T500FC, 444th: Senior Year (Jerrold Tarog, 2010)


“Past imperfect. Future tense.” Those words were the premise of the film. It was the best concept to justify the film’s uniqueness, apart from the films made in our country having the same setting. The most impressive thing about this movie is Jerrold Tarog’s, the director, decision to gather the actors and actresses first before creating the script. And with that, this film received an A rating from the Philippines’ Cinema Evaluation Board having more than a week’s run in selected SM cinemas, meaning it paved way for more people to watch this film.

Tarog’s concept in creating this movie is really inspiring. What he did was to survey hundreds of students, picking out the unique stories of the chosen individuals and then he wrote the script. And then he tapped veteran actors to play as the teachers and parents of the said students.
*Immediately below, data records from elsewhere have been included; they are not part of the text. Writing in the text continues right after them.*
theorem State.removal_keeps (cause journal : Nat) (hk : Keeps r s) : Keeps r (State.removal s cause journal) := by
  unfold State.removal
  have h1 := State.warningTaken_keeps (State.when_keeps (b := s.pwr.state != .hibernate) (State.isoAbort_keeps false hk)
    fun _ hu => State.lastStep_keeps hu)
  exact State.removedBy_keeps _ (State.saveOpsec_keeps (State.journalStop_keeps _ (State.farewells_keeps _ _
    (State.when_keeps h1 fun _ hu => State.lastCounts_keeps hu))))

theorem State.powerBad_keeps (hk : Keeps r s) : Keeps r (State.powerBad s) := by
  unfold State.powerBad
  repeat' (first
    | (first | with_reducible assumption | dsimp only | with_reducible apply Keeps.ite | (intro; intros))
    | (first | simp only [Keeps.mk_eq] | split))

theorem State.softReset_keeps (hk : Keeps r s) : Keeps r (State.softReset s) := by
  unfold State.softReset
  repeat' (first
    | (first | with_reducible assumption | dsimp only | with_reducible apply Keeps.ite)
    | (first | with_reducible apply State.removal_keeps | (intro; intros) | simp only [Keeps.mk_eq] | split))

theorem State.cutCkpt_keeps (hk : Keeps r s) : Keeps r (State.cutCkpt s) := by
  unfold State.cutCkpt
  repeat' (first
    | (first | with_reducible assumption | dsimp only | with_reducible apply Keeps.ite)
    | (first | with_reducible apply State.storeCkpt_keeps | with_reducible apply State.when_keeps)
    | (first | with_reducible apply State.whenSome_keeps | (intro; intros) | simp only [Keeps.mk_eq] | split))

theorem State.strikeSec_keeps (n : Fin 4) (hk : Keeps r s) : Keeps r (State.strikeSec s n) := by
  unfold State.strikeSec
  repeat' (first
    | (first | with_reducible assumption | dsimp only | with_reducible apply Keeps.ite)
    | (first | with_reducible apply State.onNvSec_keeps | with_reducible apply State.setCumValid_keeps)
    | (first | with_reducible apply State.bothSv_keeps | with_reducible apply State.enter_keeps)
    | (first | with_reducible apply State.each_keeps | (intro; intros) | simp only [Keeps.mk_eq] | split))

theorem State.headOff_keeps (h : Fin 8) (hk : Keeps r s) : Keeps r (State.headOff s h) := by
  unfold State.headOff
  repeat' (first
    | (first | with_reducible assumption | dsimp only | with_reducible apply State.onChan_keeps)
    | (first | with_reducible apply State.onWarn_keeps | with_reducible apply State.onScan_keeps)
    | (first | with_reducible apply State.onDet_keeps | with_reducible apply State.onStats_keeps)
    | (first | with_reducible apply State.onProof_keeps | with_reducible apply State.onEp_keeps)
    | (first | with_reducible apply State.onWse_keeps | with_reducible apply State.setCumValid_keeps)
    | (first | with_reducible apply State.when_keeps | with_reducible apply State.each_keeps)
    | (first | with_reducible apply State.whenSome_keeps | (intro; intros) | simp only [Keeps.mk_eq] | split))

theorem State.headOn_keeps (h : Fin 8) (hk : Keeps r s) : Keeps r (State.headOn s h) := by
  unfold State.headOn
  repeat' (first
    | (first | with_reducible assumption | dsimp only | with_reducible apply State.onChan_keeps)
    | (first | with_reducible apply State.when_keeps | with_reducible apply State.each_keeps | (intro; intros))
    | (first | simp only [Keeps.mk_eq] | split))

theorem State.chanHook_keeps (old : State) (keys : List Nat) (c : Fin 16) (hk : Keeps r s) : Keeps r (State.chanHook s old keys c) := by
  unfold State.chanHook
  repeat' (first
    | (first | with_reducible assumption | dsimp only | with_reducible apply State.onNvChan_keeps)
    | (first | with_reducible apply State.commandChange_keeps | with_reducible apply State.onChan_keeps)
    | (first | with_reducible apply State.when_keeps | (intro; intros) | simp only [Keeps.mk_eq] | split))

theorem State.connFresh_keeps (k : Fin 8) (hk : Keeps r s) : Keeps r (State.connFresh s k) := by
  unfold State.connFresh
  repeat' (first
    | (first | with_reducible assumption | dsimp only | with_reducible apply State.onHaspConn_keeps)
    | (first | with_reducible apply State.neighbourNoEntry_keeps | (intro; intros) | simp only [Keeps.mk_eq])
    | split)

theorem State.configHooks_keeps (old : State) (keys : List Nat) (hk : Keeps r s) : Keeps r (State.configHooks s old keys) := by
  unfold State.configHooks
  repeat' (first
    | (first | with_reducible assumption | dsimp only | with_reducible apply Keeps.ite)
    | (first | with_reducible apply State.headOff_keeps | with_reducible apply State.headOn_keeps)
    | (first | with_reducible apply State.chanHook_keeps | with_reducible apply State.blankJudge_keeps)
    | (first | with_reducible apply State.onTch_keeps | with_reducible apply State.bodyWarning_keeps)
    | (first | with_reducible apply State.connFresh_keeps | with_reducible apply State.linkLost_keeps)
    | (first | with_reducible apply State.signalOn_keeps | with_reducible apply State.judgeHoldover_keeps)
    | (first | with_reducible apply State.ppsRestart_keeps | with_reducible apply State.amonRefresh_keeps)
    | (first | with_reducible apply State.when_keeps | with_reducible apply State.each_keeps)
    | (first | with_reducible apply State.eachFin_keeps | with_reducible apply State.whenSome_keeps)
    | (first | (intro; intros) | simp only [Keeps.mk_eq] | split))
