-- ==== Sys2Proof/Laws/KeepsHost.lean ====
section
/-! SUPPORT. What the host window, the switch, the power manager, start-up and self-test keep. -/

namespace Sys2Proof.Machine

set_option Elab.async false
set_option linter.unusedTactic false
set_option linter.unreachableTactic false
set_option linter.unusedSimpArgs false

variable {r s : State}

theorem State.tractionCommit_keeps (n : Fin 4) (w : Word) (hk : Keeps r s) : Keeps r (State.tractionCommit s n w) := by
  unfold State.tractionCommit
  repeat' (first
    | (first | with_reducible assumption | dsimp only | with_reducible apply Keeps.ite)
    | (first | with_reducible apply State.onTraction_keeps | with_reducible apply State.record_keeps)
    | (first | with_reducible apply State.wakeEvent_keeps | with_reducible apply State.when_keeps)
    | (first | (intro; intros) | simp only [Keeps.mk_eq] | split))

theorem State.tractionAged_keeps (n : Fin 4) (hk : Keeps r s) : Keeps r (State.tractionAged s n) := by
  unfold State.tractionAged
  repeat' (first
    | (first | with_reducible assumption | dsimp only | with_reducible apply State.onTraction_keeps)
    | (first | with_reducible apply State.record_keeps | (intro; intros) | simp only [Keeps.mk_eq] | split))

theorem State.onMailbox_keeps (f : Mailbox → Mailbox) (hk : Keeps r s) : Keeps r (State.onMailbox s f) := by
  simpa only [State.onMailbox, Keeps.mk_eq] using hk

theorem State.mailboxSend_keeps (hk : Keeps r s) : Keeps r (State.mailboxSend s) := by
  unfold State.mailboxSend
  repeat' (first
    | (first | with_reducible assumption | dsimp only | with_reducible apply Keeps.ite)
    | (first | with_reducible apply State.onMailbox_keeps | with_reducible apply State.wakeEvent_keeps)
    | (first | (intro; intros) | simp only [Keeps.mk_eq] | split))

theorem State.mailboxCancel_keeps (hk : Keeps r s) : Keeps r (State.mailboxCancel s) := by
  unfold State.mailboxCancel
  repeat' (first
    | (first | with_reducible assumption | dsimp only | with_reducible apply Keeps.ite)
    | (first | with_reducible apply State.onMailbox_keeps | (intro; intros) | simp only [Keeps.mk_eq] | split))

theorem State.writeHec_keeps (t : Time) (off : Nat) (w : Word) (hk : Keeps r s) : Keeps r (State.writeHec s t off w) := by
  unfold State.writeHec
  repeat' (first
    | (first | with_reducible assumption | dsimp only | with_reducible apply Keeps.ite)
    | (first | with_reducible apply State.hecCommand_keeps | (intro; intros) | simp only [Keeps.mk_eq] | split))

theorem State.writeMailbox_keeps (off : Nat) (w : Word) (hk : Keeps r s) : Keeps r (State.writeMailbox s off w) := by
  unfold State.writeMailbox
  repeat' (first
    | (first | with_reducible assumption | dsimp only | with_reducible apply Keeps.ite)
    | (first | with_reducible apply State.mailboxCancel_keeps | with_reducible apply State.mailboxSend_keeps)
    | (first | with_reducible apply State.onMailbox_keeps | with_reducible apply State.when_keeps)
    | (first | (intro; intros) | simp only [Keeps.mk_eq] | split))

theorem State.writeTraction_keeps (n : Fin 4) (reg : Nat) (w : Word) (hk : Keeps r s) : Keeps r (State.writeTraction s n reg w) := by
  unfold State.writeTraction
  repeat' (first
    | (first | with_reducible assumption | dsimp only | with_reducible apply Keeps.ite)
    | (first | with_reducible apply State.onTraction_keeps | with_reducible apply State.tractionCommit_keeps)
    | (first | (intro; intros) | simp only [Keeps.mk_eq] | split))

theorem State.writeCvu_keeps (u : Fin 2) (reg : Nat) (w : Word) (hk : Keeps r s) : Keeps r (State.writeCvu s u reg w) := by
  unfold State.writeCvu
  repeat' (first
    | (first | with_reducible assumption | dsimp only | with_reducible apply Keeps.ite)
    | (first | with_reducible apply State.onCvu_keeps | with_reducible apply State.pulse_keeps)
    | (first | with_reducible apply State.when_keeps | (intro; intros) | simp only [Keeps.mk_eq] | split))

theorem State.writeWindow_keeps (t : Time) (off : Nat) (w : Word) (hk : Keeps r s) : Keeps r (State.writeWindow s t off w) := by
  unfold State.writeWindow
  repeat' (first
    | (first | with_reducible assumption | dsimp only | with_reducible apply Keeps.ite)
    | (first | with_reducible apply State.deadboltClear_keeps | with_reducible apply State.writeHec_keeps)
    | (first | with_reducible apply State.writeMailbox_keeps | with_reducible apply State.writeTraction_keeps)
    | (first | with_reducible apply State.writeCvu_keeps | (intro; intros) | simp only [Keeps.mk_eq] | split))

theorem State.learn_keeps (m : Mac) (p : Fin 4) (hk : Keeps r s) : Keeps r (State.learn s m p) := by
  simpa only [State.learn, Keeps.mk_eq] using hk

theorem State.nodeSeen_keeps (m : Mac) (hk : Keeps r s) : Keeps r (State.nodeSeen s m) := by
  unfold State.nodeSeen
  repeat' (first
    | (first | with_reducible assumption | dsimp only | with_reducible apply Keeps.ite | (intro; intros))
    | (first | simp only [Keeps.mk_eq] | split))

theorem State.lanCheck_keeps (p : Fin 4) (f : Frame) (hk : Keeps r s) : Keeps r (State.lanCheck s p f) := by
  unfold State.lanCheck
  repeat' (first
    | (first | with_reducible assumption | dsimp only | with_reducible apply Keeps.ite | (intro; intros))
    | (first | simp only [Keeps.mk_eq] | split))

theorem State.toNode_keeps (p : Fin 4) (f : Frame) (hk : Keeps r s) : Keeps r (State.toNode s p f) := by
  simpa only [State.toNode, Keeps.mk_eq] using hk

theorem State.takeOnce_keeps (f : Frame) (take : State → State) (hk : Keeps r s)
    (ht : ∀ u, Keeps r u → Keeps r (take u)) : Keeps r (State.takeOnce s f take) := by
  unfold State.takeOnce
  dsimp only
  split
  · exact ht _ hk
  · have h1 := State.nodeSeen_keeps f.src hk
    split
    · simpa only [Keeps.mk_eq] using h1
    · exact ht _ (by simpa only [Keeps.mk_eq] using h1)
Unknown child actors plus veteran players plus one ingenious director equals perfect.

As much as I would like to give the synopsis of the film, it might end up as a spoiler to most people. And with that the shortest summary that I could give is this film tackles the highs and lows of high school. Experiences of students include how they handle the social differences of their families, how religion can affect a child’s sexuality, how they would handle the different pressures of life whether it be academic or extra-curricular, or how they handle themselves in times of failure. And the setting provides us with a sort-of a looking back, around ten years ago, of alumni homecoming from a selected few of the batch.

Authenticity of the scenarios is what makes this film unique. I think we can put this film in the near mainstream category since SM gave Senior Year a chance to shine, as movie buffs in the Philippines are probably rejoicing right now since the film made it to a week. And when I saw this film in the theatre, even if there were just a few film goers in the theatre, my heart leapt when people clapped after the film ended. At least we know that people do appreciate this movie.

And the best part in this film is that we constantly look for ourselves in the thirteen students. It wasn’t pretentious since we did see these kinds of kids when we were still studying in high school and much more with the supporting cast. And even if there were a lot of characters in the film, Tarog did a glorious move on making these entire thirteen kids stand out on their own.

The best thing about this film; it was near realistic. It tells us the story that not everything ends up as a fairy tale story, much like what most of us experienced when we were young. Everything was just right, as if it fell onto its corresponding places. Even if we knew that we wanted more from this film, it eventually tells us to look at ourselves and examine where we are today. Yes, we too are part of the Senior Year.